We used a transcript profiling approach to identify targets of estrogen and c-Myc in breast cancer cells. One previously uncharacterized gene, namely HBV pre-S2 trans-regulated protein 3 (HSPC111), was acutely upregulated after estrogen treatment or inducible expression of c-Myc, and was selected for further functional analysis using over-expression and knock-down strategies. HSPC111 expression was also analyzed in relation to MYC expression and outcome in primary breast carcinomas and published gene expression datasets.

Results

Pretreatment of cells with c-Myc small interfering RNA abrogated estrogen induction of HSPC111, identifying HSPC111 as a potential c-Myc target gene. This was confirmed by the demonstration of two functional E-box motifs upstream of the transcription start site. HSPC111 mRNA and protein were over-expressed in breast cancer cell lines and primary breast carcinomas, and this was positively correlated with MYC mRNA levels. HSPC111 is present in a large, RNA-dependent nucleolar complex, suggesting a possible role in ribosomal biosynthesis.
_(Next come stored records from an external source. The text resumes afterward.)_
-- ==== Sys2Proof/Machine/Trip.lean ====
section
/-! DEFINITION. The Trip Latch (chapter 7, second part): the sample of the line, latching, and what it forces. -/

namespace Sys2Proof.Machine

/-- The Trip Latch's fields changed by `f`. -/
def modTrip (f : TripLatch → TripLatch) (s : State) : State := { s with trip := f s.trip }

/-- The forcing of a strand's outputs (R155, item 3). -/
def forceOutputs (k : Strand) (s : State) : State := updUnit k (UnitState.rest false zeroZones) s

/-- Latching (R155). -/
def latch (s : State) : State :=
  pend .trip
    (tripReturn
      (clearPool .drive (clearPool .pour
        (forConfigured forceOutputs
          (forConfigured tripStrand (modTrip (fun t => { t with latched := true }) s))))))

/-- A TRIP sample (R154). -/
def takeTrip (asserted : Bool) (s : State) : State :=
  let t := modTrip (fun x => { x with line := asserted }) s
  let u := if s.trip.line ≠ asserted ∧ s.trip.latched = true then pend .trip t else t
  if asserted = true ∧ s.trip.armed = true ∧ s.trip.latched = false then latch u else u

/-- TRIP ARM's effect (R156). -/
def arm (s : State) : State :=
  if s.trip.armed then s
  else
    let t := pend .trip (modTrip (fun x => { x with armed := true }) s)
    if s.trip.line then latch t else t

/-- TRIP RESET's effect with the line NOT_ASSERTED (R157). -/
def unlatch (s : State) : State :=
  if s.trip.latched then pend .trip (modTrip (fun x => { x with latched := false }) s) else s

end Sys2Proof.Machine
end

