-- ==== Sys2Proof/Machine/Idle.lean ====
section
/-! DEFINITION. What a step does when no command waits (log 6, 8). -/

namespace Sys2Proof.Machine

/-- One step with no command waiting: the event taken, or a millisecond, or an event that no longer stands passed over. -/
def idleStep (s : State) : Host.Outcome State Fault Refusal :=
  match idle s with
  | (some e, t) => exec e t
  | (none, t) => .next t

end Sys2Proof.Machine
end

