-- ==== Sys2Proof/WellFormed.lean ====
section
/-! DEFINITION. Which commands a sender can send: the operands lie where the link's frame, the field port and the
claims' senders can put them. A request's own field checks are no part of this; they are answered by a reply code. -/

namespace Sys2Proof

/-- A plan record fits a frame: its name length is one byte, its step count is one byte, and the body of
4 + name length + 12 x step count bytes is within 400 (R184, R195). -/
def RawPlan.wellFormed (p : RawPlan) : Bool :=
  p.name.length ≤ 255 && p.steps.length ≤ 255 && 4 + p.name.length + 12 * p.steps.length ≤ Config.maxBody

/-- A routed sample that is VALID lies in its channel's range (R167). -/
def Sample.within (limit : Nat) : Sample → Bool
  | .valid v => v ≤ limit
  | .invalid => true

/-- The body of ARBITER WRITE names a pool by its own form: a pool byte 1 or 2 has that pool's settings (R187). -/
def ArbiterBody.wellFormed : ArbiterBody → Bool
  | .other pool => pool != 1 && pool != 2
  | _ => true

/-- A failure claim's failure is one a step of its action can have: NO_FLOW after 1 to 4 attempts, STEP_TIMEOUT of
an action that fails so (R55, R56). -/
def StepFailure.wellFormed : StepFailure → Bool
  | .stepTimeout a =>
    match a with
    | .check _ | .cool _ | .wait => false
    | _ => true
  | .noFlow n => 1 ≤ n && n ≤ 4
  | .permissive _ | .excluded _ | .driveTimeout | .lockDisabled | .interlock => true

/-- The commands a sender can send. -/
def Instr.wellFormed : Instr → Bool
  | .planWrite _ _ plan => plan.wellFormed
  | .arbiterWrite _ body => body.wellFormed
  | .depthSampleUnit _ v | .depthSampleOpenStep _ v => v.within 300
  | .speedReferenceSample _ v => v.within 600
  | .weightSample v => v.within 800
  | .stepFailureClaim _ c => c.failure.wellFormed
  | .reset | .receivedByte _ | .gapTimerExpiry | .transmissionEnd | .status _ | .settingsRead _
  | .settingsWrite _ _ | .store _ | .storeWriteEnd _ | .strandRead _ _ | .strandSettings _ _ _
  | .start _ _ | .abort _ _ | .strandControl _ _ _ _ _ _ | .resume _ _ | .clearStrand _ _
  | .service _ _ _ | .faultRead _ _ | .faultClear _ _ | .planRead _ _ | .planErase _ _
  | .protect _ _ _ | .unprotect _ _ _ | .mapRead _ _ | .mapWrite _ _ | .mapDisable _ _
  | .arbiterRead _ _ | .includeStrand _ _ _ | .tundishChange _ | .tundishInPlace _
  | .tundishAbort _ | .tripArm _ | .tripReset _ | .noticeLevels _ _ | .noticePoll _
  | .noticeClear _ _ | .filterSample _ | .steelPresentFirstLevel _ _ | .supplyOkFirstLevel _ _
  | .breakoutAlarmRise _ | .driveReadyFall _ | .driveReadyRise _ | .permissiveLevelChange _
  | .supplyOkFall _ | .supplyOkRise _ | .tcRequestRise | .tundishInPlaceRise
  | .measurementInstant _ | .tripSample _ | .holdTimerExpiry _ | .stepTimerExpiry _
  | .preChargeEnd _ | .retryDwellEnd _ | .inrushHoldEnd _ | .pourResponseExpiry _
  | .driveResponseExpiry _ | .rampTargetReached _ | .rideThroughExpiry | .settleExpiry
  | .restartCompleteClaim _ _ => true

end Sys2Proof
end

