/-- The plan record of a plan (R195). -/
def rawPlanOf (p : Plan) : RawPlan := ⟨p.name, BitVec.ofNat 8 (kindCode p.kind), p.steps.map rawStepOf⟩

/-- Whether the step of index `i`, from 0, has an action that satisfies `q`. -/
def actionAt (p : Plan) (i : Nat) (q : Action → Bool) : Bool :=
  match p.steps[i]? with
  | some x => q x.action
  | none => false

/-! ### Effects on a strand -/

/-- What a change at strand `k` leaves alone: what no event changes, the settings but the level sets, the other strands'
conditions and fault records, the Supply Monitor, the Trip Latch and the exclusion sets. -/
def LocalTo (s t : State) (k : Strand) : Prop :=
  SameOutside s t ∧ SameSettings s t ∧ OtherStrands s t k ∧ t.supply = s.supply ∧ t.trip = s.trip ∧
  t.pour.excluded = s.pour.excluded ∧ t.drive.excluded = s.drive.excluded

/-- Strand `k` has been stopped in the condition `c`: its hold flags clear, its hold timer stopped, its unit at rest with
the cooling `z`, its slots and entries gone, its STATE notice owed (R5, R12, R13). -/
def Stopped (t : State) (k : Strand) (c : Condition) (z : Zones) : Prop :=
  (t.strand k).condition = c ∧ (t.strand k).anyHold = false ∧ (t.strand k).holdTimer.running = false ∧ AtRest t k z ∧
  Withdrawn t k ∧ Noticed t (.state k)

/-- Strand `k` has ended as R12 and R13 give: DRY from RESTARTING without steel, else HALTED with the cause; its steel and
its hold time are kept in HALTED. -/
def Ends (s t : State) (k : Strand) (cause : HaltCause) : Prop :=
  if (s.record? k).isSome ∧ (s.strand k).steel = false then
    Stopped t k .dry ⟨0, 0, 0, 0⟩ ∧ (t.strand k).steel = false ∧ (t.strand k).driveLost = false
  else
    Stopped t k (.halted cause) (if cause = .breakout then (s.settingsOf k).breakoutCooling else ⟨0, 0, 0, 0⟩) ∧
    (t.strand k).steel = (s.strand k).steel ∧ (t.strand k).driveLost = (s.strand k).driveLost ∧
    (t.strand k).holdTimer.elapsed = (s.strand k).holdTimer.elapsed

/-- The restart of strand `k` has moved past the step it was at. -/
def Advanced (s t : State) (k : Strand) : Prop :=
  ∃ r, s.record? k = some r ∧ ∃ r', t.record? k = some r' ∧
    r'.serial = r.serial ∧ r'.snapshot = r.snapshot ∧ r.stepIndex < r'.stepIndex

/-- Strand `k`'s current step has been stopped and its failure claimed (R56). -/
def Failed (s t : State) (k : Strand) (f : StepFailure) : Prop :=
  ∃ r, s.record? k = some r ∧
    t.record? k = some { r with stepTimer := none, phase := .noPhase, phaseTimer := none, riseReference := none } ∧
    Instr.stepFailureClaim k ⟨r.serial, f⟩ ∈ t.inFlight

/-- A line's run after a change of its class's period: kept where the period is the same, else lost (R166). -/
def runAfter (same : Bool) (l : Line) : Line := if same then l else { l with runLevel := none, runLength := 0 }

/-! ### Timers -/

/-- Whether the timer or the sampling instant behind an event has run out; none for an event that has neither (R10, R55,
R62, R65, R68, R94, R96, R119, R146, R149, R160, R168, R185). -/
def ranOut (t : State) : Instr → Option Bool
  | .holdTimerExpiry k => some ((t.strand k).holdTimer.running = true ∧
      (t.settingsOf k).freezeLimit * 1000 ≤ (t.strand k).holdTimer.elapsed)
  | .stepTimerExpiry k => some ((t.record? k).bind (·.stepTimer) = some 0)
  | .preChargeEnd k => some (t.phase k = .preCharge ∧ (t.record? k).bind (·.phaseTimer) = some 0)
  | .retryDwellEnd k => some (t.phase k = .retryDwell ∧ (t.record? k).bind (·.phaseTimer) = some 0)
  | .inrushHoldEnd k => some (t.phase k = .inrush ∧ (t.record? k).bind (·.phaseTimer) = some 0)
  | .pourResponseExpiry k => some ((t.pour.grant? k).map (·.response) = some (.running 0))
  | .driveResponseExpiry k => some ((t.drive.grant? k).map (·.response) = some (.running 0))
  | .rampTargetReached k => some (match (t.unit k).ramp with
      | some x => 1000 * ((x.start - x.target) + (x.target - x.start)) ≤ x.rate * x.elapsed
      | none => false)
  | .rideThroughExpiry => some (t.supply.rideTimer = some 0)
  | .settleExpiry => some (t.supply.settleTimer = some 0)
  | .gapTimerExpiry => some (match t.receiver with
      | .assembling _ gap => gap = 0
      | .hunting => false)
  | .filterSample (.classA _) => some (t.instants.classA = 0)
  | .filterSample (.classB _) => some (t.instants.classB = 0)
  | .measurementInstant _ => some (t.instants.measurement = 0)
  | _ => none

/-- Whether an event carries what the port presents, where it is a sample. -/
def presents (p : PortInputs) : Instr → Bool
  | .filterSample (.classA l) => l = p.classA
  | .filterSample (.classB l) => l = p.classB
  | .measurementInstant c => c = p.channels
  | .tripSample b => b = p.trip
  | _ => true

/-! ### The beginning of a step -/

/-- The record of a step just begun: its timer loaded, for OPEN the attempt 1 (R53). -/
def RestartRecord.begun (r : RestartRecord) (q : Step) : RestartRecord :=
  { r with
    stepTimer := some (q.time * 100)
    attempt := match q.action with
      | .opening _ _ _ _ => some 1
      | _ => none }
Neither over-expression or small interfering RNA knock-down of HSPC111 affected cell proliferation rates or sensitivity to estrogen/antiestrogen treatment. However, high expression of HSPC111 mRNA was associated with adverse patient outcome in published gene expression datasets.

Conclusion

These data identify HSPC111 as an estrogen and c-Myc target gene that is over-expressed in breast cancer and is associated with an adverse patient outcome.